In short, auditing is about evaluating the use of both money and power; how these are used defines the relationship between a government and its constituents. That relationship suffers when the people who run government make decisions based on their own or other special interests and not those of their citizens. Therefore, auditors can be a powerful institutional asset to restore trust by not just exposing problems but in holding their government counterparts responsible for making things right.

In 2020, when city management in El Cerrito, California, said the pandemic had depleted finances and that only massive spending cuts or tax hikes could resolve the situation, taxpayers were suspicious. After all, the city had long been flagged on the California State Auditor’s dashboard of cities in distress. The state auditor investigated and in 2021 found that city officials had failed to curb overspending even as revenues began to fall years before the pandemic, nearly sending the city into bankruptcy. The auditor’s report contained a slew of recommendations, including establishing monthly fiscal updates and reducing excessively high salaries.

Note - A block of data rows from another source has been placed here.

-- ==== Sys2Proof/Machine/Control.lean ====
section
/-! DEFINITION. The control port (R308, R309): writes to BAR0 registers (Tables 13.1 and 8.4), and the BAR2 window
(R355). -/
namespace Sys2Proof.Machine

/-- A range of a value: bits [lo + n - 1 : lo] in place, the others zero. -/
def keepBits (v : Word) (lo n : Nat) : Word := v &&& BitVec.ofNat 64 ((2 ^ n - 1) * 2 ^ lo)

/-- arn.enable (Table 13.1): when it is set, the next doorbell of each queue latches its descriptor (R311). -/
def State.setEnable (s : State) (on : Bool) : State :=
  let queues := if on && !s.arn.enable then mapAll s.arn.queues fun _ q => { q with latched := false } else s.arn.queues
  { s with arn := { s.arn with enable := on, queues } }

/-- fault.resp (R265): a verdict on a fault record. -/
def State.verdict (s : State) (seq : BitVec 32) (code : Nat) : State :=
  match code with
  | 1 => s.giveVerdict seq true
  | 2 => s.giveVerdict seq false
  | _ => s

/-- A write to a register of Table 8.4 at its listed offset; what an event of this clk has set stays set (R5). -/
def State.writeXlat (s : State) (o : Nat) (v : Word) : State :=
  let x := s.xlat
  match o with
  | 0x00 => { s with xlat := { x with invalAsid := v.extractLsb' 0 16 } }
  | 0x08 => { s with xlat := { x with invalVa := v.extractLsb' 16 48 } }
  | 0x10 => { s with xlat := { x with invalLen := v.extractLsb' 0 32 } }
  | 0x18 => s.startInval (v.toNat % 4)
  | 0x20 => { s with xlat := { x with invalStatus := x.invalStatus &&& ~~~(v.extractLsb' 0 3 &&& 6 &&& ~~~x.invalNew) } }
  | 0x40 => s.verdict (v.extractLsb' 0 32) (bits v.toNat 32 2)
  | 0x50 => { s with xlat := { x with faultStale := x.faultStale && (x.staleNew || !v.getLsbD 0) } }
  | _ => s

/-- A write to a register of Table 13.1; the fields of the error ring hold while Arnal is enabled (R309), and
what an event of this clk has set stays set (R5). -/
def State.writeArnal (s : State) (o : Nat) (v : Word) : State :=
  let a := s.arn
  match o with
  | 0x08 => { s with arn := { a with qtab := (keepBits v 14 38).extractLsb' 0 52 } }
  | 0x10 => s.setEnable (v.getLsbD 0)
  | 0x18 => if a.enable then s else { s with arn := { a with errbase := (keepBits v 5 47).extractLsb' 0 52 } }
  | 0x20 => if a.enable then s else { s with arn := { a with errlog := v.extractLsb' 0 5 } }
  | 0x30 => { s with arn := { a with errrd := v.extractLsb' 0 32 } }
  | 0x38 => { s with arn := { a with status := a.status &&& ~~~(v.extractLsb' 0 3 &&& ~~~a.statusNew) } }
  | 0x40 => { s with arn := { a with win := v.extractLsb' 32 20 } }
  | _ => s

/-- REGISTER_WRITE (R4, R308): a write of 64 bits to BAR0; offsets that the tables do not list ignore it, and so does all
of BAR0 before the first health block (R391). -/
def execRegisterWrite (offset : Nat) (value : Word) (s : State) : Host.Outcome State Fault Refusal :=
  .next (
    if !s.inService then s
    else if 0x20000 ≤ offset then s.writeXlat (offset - 0x20000) value
    else if 0x10000 ≤ offset ∧ offset < 0x10800 ∧ offset % 8 = 0 then s.doorbell ((offset - 0x10000) / 8) value
    else s.writeArnal offset value)

/-- What a read of a BAR0 register returns (R308, Tables 13.1 and 8.4): write-only registers and offsets that the tables
do not list read as zero, and so does all but arn.id and arn.bstate while the package is in boot (R388, R391). What
fault.pend, which is [15:0], reads with more than 65,535 records pending the manual does not say: the model returns the
whole count (DESIGN CHOICE, log 50). -/
def State.readBar0 (s : State) (offset : Nat) : Word :=
  let a := s.arn
  let x := s.xlat
  if a.bstate ≠ 1 ∧ offset ≠ 0 ∧ offset ≠ 0x48 then 0
  else match offset with
  | 0x00000 => 0x57200001
  | 0x00008 => a.qtab.zeroExtend 64
  | 0x00010 => BitVec.ofNat 64 (b2n a.enable)
  | 0x00018 => a.errbase.zeroExtend 64
  | 0x00020 => a.errlog.zeroExtend 64
  | 0x00028 => a.errwr.zeroExtend 64
  | 0x00030 => a.errrd.zeroExtend 64
  | 0x00038 => a.status.zeroExtend 64
  | 0x00040 => a.win.zeroExtend 64 <<< 32
  | 0x00048 => a.bstate.zeroExtend 64
  | 0x20000 => x.invalAsid.zeroExtend 64
  | 0x20008 => x.invalVa.zeroExtend 64 <<< 16
  | 0x20010 => x.invalLen.zeroExtend 64
  | 0x20020 => x.invalStatus.zeroExtend 64
  | 0x20048 => BitVec.ofNat 64 s.pendingFaults.length
  | 0x20050 => BitVec.ofNat 64 (b2n x.faultStale)
  | _ => 0

/-! ### BAR2 -/

/-- A physical address that BAR2 refuses because it lies in the reserved region beyond the health block (R353, R390). -/
def State.regionClosed (s : State) (pa : Nat) : Bool := s.inRegion pa && decide (65536 ≤ pa % 2 ^ 28)

/-- A frame that BAR2 refuses (R355). -/
def State.frameClosed (s : State) (f : Nat) : Bool := decide ((s.owner f).state = 1 ∨ (s.owner f).state = 2)

/-- The record of a refused BAR2 access (R355): one in each interval of 2^20 clk. -/
def State.noteRefusal (s : State) (pa : Nat) (write : Bool) : State :=
  let quiet := match s.prot.lastRefuse with
    | some t => decide (s.clk < t + 2 ^ 20)
    | none => false
  if quiet then s
  else
    let s := s.errorRecord 0x07 0x03 0xFFF none (BitVec.ofNat 64 pa) (BitVec.ofNat 64 (b2n write))
    { s with prot := { s.prot with lastRefuse := some s.clk } }

/-- What BAR2 does with a request: none where it is unsupported; else its address, and whether it is refused. -/
def State.bar2 (s : State) (offset n : Nat) (write : Bool) : Option (Nat × Bool) × State :=
  let pa := s.arn.win.toNat * 2 ^ 32 + offset
  if n = 0 ∨ 2 ^ 32 < offset + n then (none, s)
  else
    match (unitsOf 65536 pa n).find? s.frameClosed with
    | some f => (some (pa, true), s.noteRefusal (max pa (65536 * f)) write)
    | none => (some (pa, decide (memBytes < pa + n) || (unitsOf 65536 pa n).any fun f => s.regionClosed (65536 * f)), s)

/-- BAR2_READ (R308, R355): at the home slices; a refused request reads all ones, and one that does not lie within the
window returns no data. -/
def execBar2Read (offset bytes : Nat) (s : State) : Host.Outcome State Fault Refusal :=
  let reply := fun (s : State) (l : Option (List Byte)) => { s with arn := { s.arn with hostReply := l } }
  .next (
    if s.health.tripped then s
    else
      match s.bar2 offset bytes false with
      | (none, s) => reply s none
      | (some (_, true), s) => reply s (some (List.replicate bytes 0xFF))
      | (some (pa, false), s) =>
        let s := s.settleRange pa bytes
        if s.anyBad pa bytes then
          let (l, s) := (s.memError pa false).freeBytes bytes
          reply s (some l)
        else reply s (some (s.mem.read pa bytes)))

/-- A byte of the health block after a host write of it (R4, Table 17.6): the fields of DW0 to DW6 and fence are RO and
keep what they hold; of DW7 preq and pv take the write, and the reserved bits ignore it. -/
def State.healthByte (s : State) (pa : Nat) (x : Byte) : Byte :=
  let o := pa - s.cfg.resv.toNat
  if !(s.inRegion pa) then x
  else if o < 56 ∨ (59 ≤ o ∧ o < 64) ∨ (0x100 ≤ o ∧ o < 0x268) then s.mem.byte pa
  else if o = 58 then (s.mem.byte pa &&& 0xFE) ||| (x &&& 1)
  else x

/-- Bytes that a host write leaves from an address on. -/
def State.hostBytes (s : State) (pa : Nat) : List Byte → List Byte
  | [] => []
  | x :: r => s.healthByte pa x :: s.hostBytes (pa + 1) r

/-- BAR2_WRITE (R308, R355, R398): at the home slices; a refused request is dropped. -/
def execBar2Write (offset : Nat) (data : List Byte) (s : State) : Host.Outcome State Fault Refusal :=
  .next (
    if s.health.tripped then s
    else
      match s.bar2 offset data.length true with
      | (some (pa, false), s) =>
        let s := s.settleRange pa data.length
        s.physWrite pa (s.hostBytes pa data)
      | (_, s) => s)

end Sys2Proof.Machine
end

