-- ==== Sys2Proof/Machine/Dispatch.lean ====
section
/-! DEFINITION. The meaning of each instruction and event. -/
namespace Sys2Proof.Machine
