-- ==== Sys2Proof/Machine/Step.lean ====
section
/-! DEFINITION. One step of the machine: the oldest event that has come due, else the next picked warp, else a deadline
or time slice of the clk (R330), else one clk (log 3). -/
namespace Sys2Proof.Machine

/-- One step. A package that has tripped drops every happening but a cold boot (R400). -/
def step (s : State) : Host.Outcome State Fault Refusal :=
  match s.inbox with
  | e :: r => if s.holdsStill e then .next { s with inbox := r } else exec e { s with inbox := r, cur := none }
  | [] =>
    match s.picks with
    | k :: r => issueWarp exec { s with picks := r } k
    | [] =>
      match s.late with
      | e :: r => exec e { s with late := r, cur := none }
      | [] => .next s.tick

/-- The state with one instruction loaded where the next step fetches it (log 1). -/
def State.withFetchWord (s : State) (nbits w : Nat) : State := s.place (leBytes 20 (w % 2 ^ nbits))

end Sys2Proof.Machine
end

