-- ==== Sys2Proof/Safety.lean ====
section
/-! DEFINITION. What counts as a safe run, and the terms that claims about an instruction are stated in: the issuer and
its effective mask, the conditions under which an instruction runs, and the state in which its slot goes on. -/
namespace Sys2Proof.Machine

/-- Physical memory is in its canonical form. -/
def State.memOk (s : State) : Prop := s.mem.wf = true

/-- A step that neither faults nor refuses. -/
def State.completes (s : State) : Prop := ∃ t, step s = .next t

/-! ### The issue of an instruction -/

/-- What a native instruction with these fields is given when `is` issues (R78). -/
def State.nat (s : State) (is : Issue) (f : Fields) : Env :=
  s.env is fun w => guardOf w f.pg.toNat (f.pn == 1#1)

/-- What a forerunner instruction is given: its active lanes (R102). -/
def State.fr (s : State) (is : Issue) (f : FrFields) : Env :=
  s.env is fun w => guardOf w f.pg.toNat (f.pn == 1#1) &&& w.zeroNest

/-- What a forerunner control instruction or the event of a bad word is given: the whole slot. -/
def State.whole (s : State) (is : Issue) : Env := s.env is fun _ => BitVec.allOnes 64

/-- A resident warp issues the instruction. -/
def Env.Issues (en : Env) : Prop := en.s.cur = some en.is ∧ mapFind en.s.warps en.key = some en.w

/-- A resident warp issues the instruction with a lane in its effective mask. -/
def Env.Acts (en : Env) : Prop := en.Issues ∧ en.e ≠ 0

/-- Going on at an address stays within pages of one code kind (R99). -/
def Env.Stays (en : Env) (pc : Word) : Prop := en.s.kindDiffers en.ctx en.is.fr en.is.pc pc = false

/-- An instruction acts, and the instruction after it lies in a page of the same code kind. -/
def Env.Runs (en : Env) : Prop := en.Acts ∧ en.Stays en.fall

/-- The state in which the issuing slot goes on at an address. -/
def Env.goesTo (en : Env) (t : State) (pc : Word) : State :=
  (t.modWarp en.key fun w => w.setSlot en.k { (w.slot en.k).issued en.is with pc, wait := none }).retired en.ctx

/-- The state in which the issuing slot goes on after its instruction. -/
def Env.goesOn (en : Env) (t : State) : State := en.goesTo t en.fall

/-- The instruction's whole effect is that the warp becomes `w`, and the slot goes on. -/
def Env.gives (en : Env) (w : Warp) : State := en.goesOn (en.put w)

/-- The instruction's whole effect is a result on each lane of its effective mask, in v[D] or the pair at D, with the
flags that those lanes raise. -/
def Env.lanesGive (en : Env) (wide : Bool) (d : Nat) (r : Nat → Word × FlagSet) : State :=
  en.gives ((en.w.putV wide d en.e fun i => (r i).1).raiseFlags (flagsOf en.e fun i => (r i).2))

/-- Resolve finds nothing to do: both slots are live and not both are parked, or slot 0 runs alone and the stack is
empty (R16). -/
def Warp.Rests (w : Warp) : Prop :=
  w.s0.live = true ∧
    ((w.s1.live = true ∧ ¬(w.s0.parked = true ∧ w.s1.parked = true)) ∨
     (w.s1.live = false ∧ w.s0.parked = false ∧ w.dstkSp = (w.getC 15).base))

/-- The matrix engine of the issuer's core has accepted an operation with a new handle in h[d] (R188, R189). -/
def Env.Accepted (en : Env) (t : State) (d grp fn : Nat) (desc : Option (Nat × Nat × Nat)) (kind : EngineKind) : Prop :=
  let v := handleValue grp fn en.w.nextSerial
  (∃ o : EngineOp, (t.core en.block.core).ops = (en.s.core en.block.core).ops ++ [o] ∧ o.kind = kind ∧
    o.uid = en.s.nextOp ∧ o.warp = en.key ∧ o.block = en.bk ∧ o.ctx = en.ctx ∧ o.slot = en.k ∧ o.value = v ∧
    o.batch = en.w.batch + 1 ∧ o.running = false ∧ o.progress = 0) ∧
  mapFind t.warps en.key =
    some ({ en.w with serial := en.w.nextSerial }.setH d { value := v, uid := en.s.nextOp }) ∧
  mapFind t.ops en.s.nextOp =
    some { state := 0, warp := en.key, value := v, batch := en.w.batch + 1, desc, grp }

/-- The slot that issued the instruction waits, and nothing else has changed. -/
def Env.waitsOn (en : Env) (t : State) (x : Wait) : State :=
  t.modWarp en.key fun w => w.setSlot en.k { w.slot en.k with wait := some x }

/-- What a step makes of what a picked warp issued (R34): a pick that contends with the pick of its partition that has
issued in the clk has no effect but its loss; else the registers that it wrote lose their errors (R396), and its issue
counts. `t` is the state after its instructions were fetched. -/
def Warp.settled (w : Warp) (key : Nat) (p : Plan) (t : State) (o : Out) : Out :=
  match o with
  | .next v =>
    let moved := decide (v.stackAt key ≠ some w.dstkSp) && (v.stackAt key).isSome
    let u := (p.instrs.flatMap (pickUnits moved), p.instrs.flatMap vReads)
    if t.used.any fun x => t.samePart x.1 key && contend x.2 u then .next (t.noteLoss key)
    else .next ((v.mend key p.instrs).noteIssue key u (p.holdsPort u.2))
  | .fault x => .fault x
  | .refused x => .refused x

/-! ### Packets -/

/-- A packet as the lane that takes it up reads it. -/
def State.pk (s : State) (p : Packet) : Pk :=
  { q := p.queue.toNat, head := p.head, words := p.words.map BitVec.toNat, queue := s.queue p.queue.toNat }

/-- A packet of an opcode stands whole at the head of a queue in service, passes the checks of R312 on its header, and
nothing holds it there (R316, R368, R393). -/
def State.takes (s : State) (p : Packet) (op : Nat) : Prop :=
  s.serves p = true ∧ (s.pk p).whole = true ∧ (s.pk p).f 0 0 8 = op ∧ headerError (s.pk p) = none ∧
  s.holdsPacket op = false ∧
  ((s.pk p).ser = false ∨ (s.queue p.queue.toNat).stage ≠ 0 ∨ s.queueBusy p.queue.toNat = false)

end Sys2Proof.Machine

namespace Sys2Proof
open Sys2Proof.Machine

/-- The packet's execution ends in a state, and it retires: head moves past it (R311). -/
def Packet.retires (p : Packet) (t : State) : Out :=
  .next (t.moveHead p.queue.toNat (p.head + BitVec.ofNat 32 p.words.length) 1)

/-- The packet waits at the head of its queue, at a stage of its execution. -/
def Packet.waits (p : Packet) (t : State) (stage : Nat) : Out :=
  .next (t.putQueue p.queue.toNat { t.queue p.queue.toNat with blocked := true, stage })

/-- The packet is a command error, and its queue halts (R326). -/
def Packet.errs (p : Packet) (s t : State) (code : Nat) : Out :=
  .next (t.commandError p.queue.toNat p.head (s.pk p).tag code)

end Sys2Proof

namespace Sys2Proof.Machine

/-! ### Numbers -/

/-- The magnitude that a code of a format stands for, with the exponent field taken as unbounded (R48 to R51). -/
def magOf (f : FFmt) (c : Nat) : ℚ :=
  if c / 2 ^ f.mb = 0 then (c % 2 ^ f.mb : ℕ) * (2 : ℚ) ^ (1 - (f.bias : ℤ) - f.mb)
  else ((2 ^ f.mb + c % 2 ^ f.mb : ℕ) : ℚ) * (2 : ℚ) ^ ((c / 2 ^ f.mb : ℕ) - (f.bias : ℤ) - f.mb)

end Sys2Proof.Machine
end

Structural inequalities and systemic racism have also broken open major fault lines in society, and the pandemic has further exacerbated those disparities. In response, social equity has increasingly become part of the modern auditing paradigm. The federal Government Accountability Office — which sets the standards for the government auditing profession — recently added equity to its list of audit considerations. Last year, racial inequities identified in audits of the Seattle probation system and how well Long Beach, California’s library system was serving the city’s ethnically and socioeconomically diverse communities prompted meaningful changes.

But the role of the so-called activist auditor has its limits. Politics may not influence an auditor’s approach, but it can affect how auditors’ offices are funded. Few auditors are truly independent in this respect, and their resources to act in the public’s interest may be constrained by a disgruntled council or mayor. Even the GAO, the nation’s most powerful auditor, is limited to pursuing inquiries as requested by Congress.

This isn’t the case in other democracies. The European Union has long recognized the importance of an external and independent auditor as a hallmark of democracy. In South Africa, the auditor general’s independence and mission of strengthening democracy is enshrined in the country’s constitution.

In the U.S., it’s time to move beyond exhortation and start looking at structural and institutional supports to democracy and ways to strengthen them. There are already models around the world that we can follow. The World Bank’s index of independence of national-level audit organizations provides a template for strengthening auditing at all levels of government

“Government of the people, by the people, for the people, shall not perish from the earth,” Abraham Lincoln famously proclaimed. If we want to build trust in our institutions and protect democracy, that must include empowering our auditors to ensure that our governments are truly working for the people they purport to serve.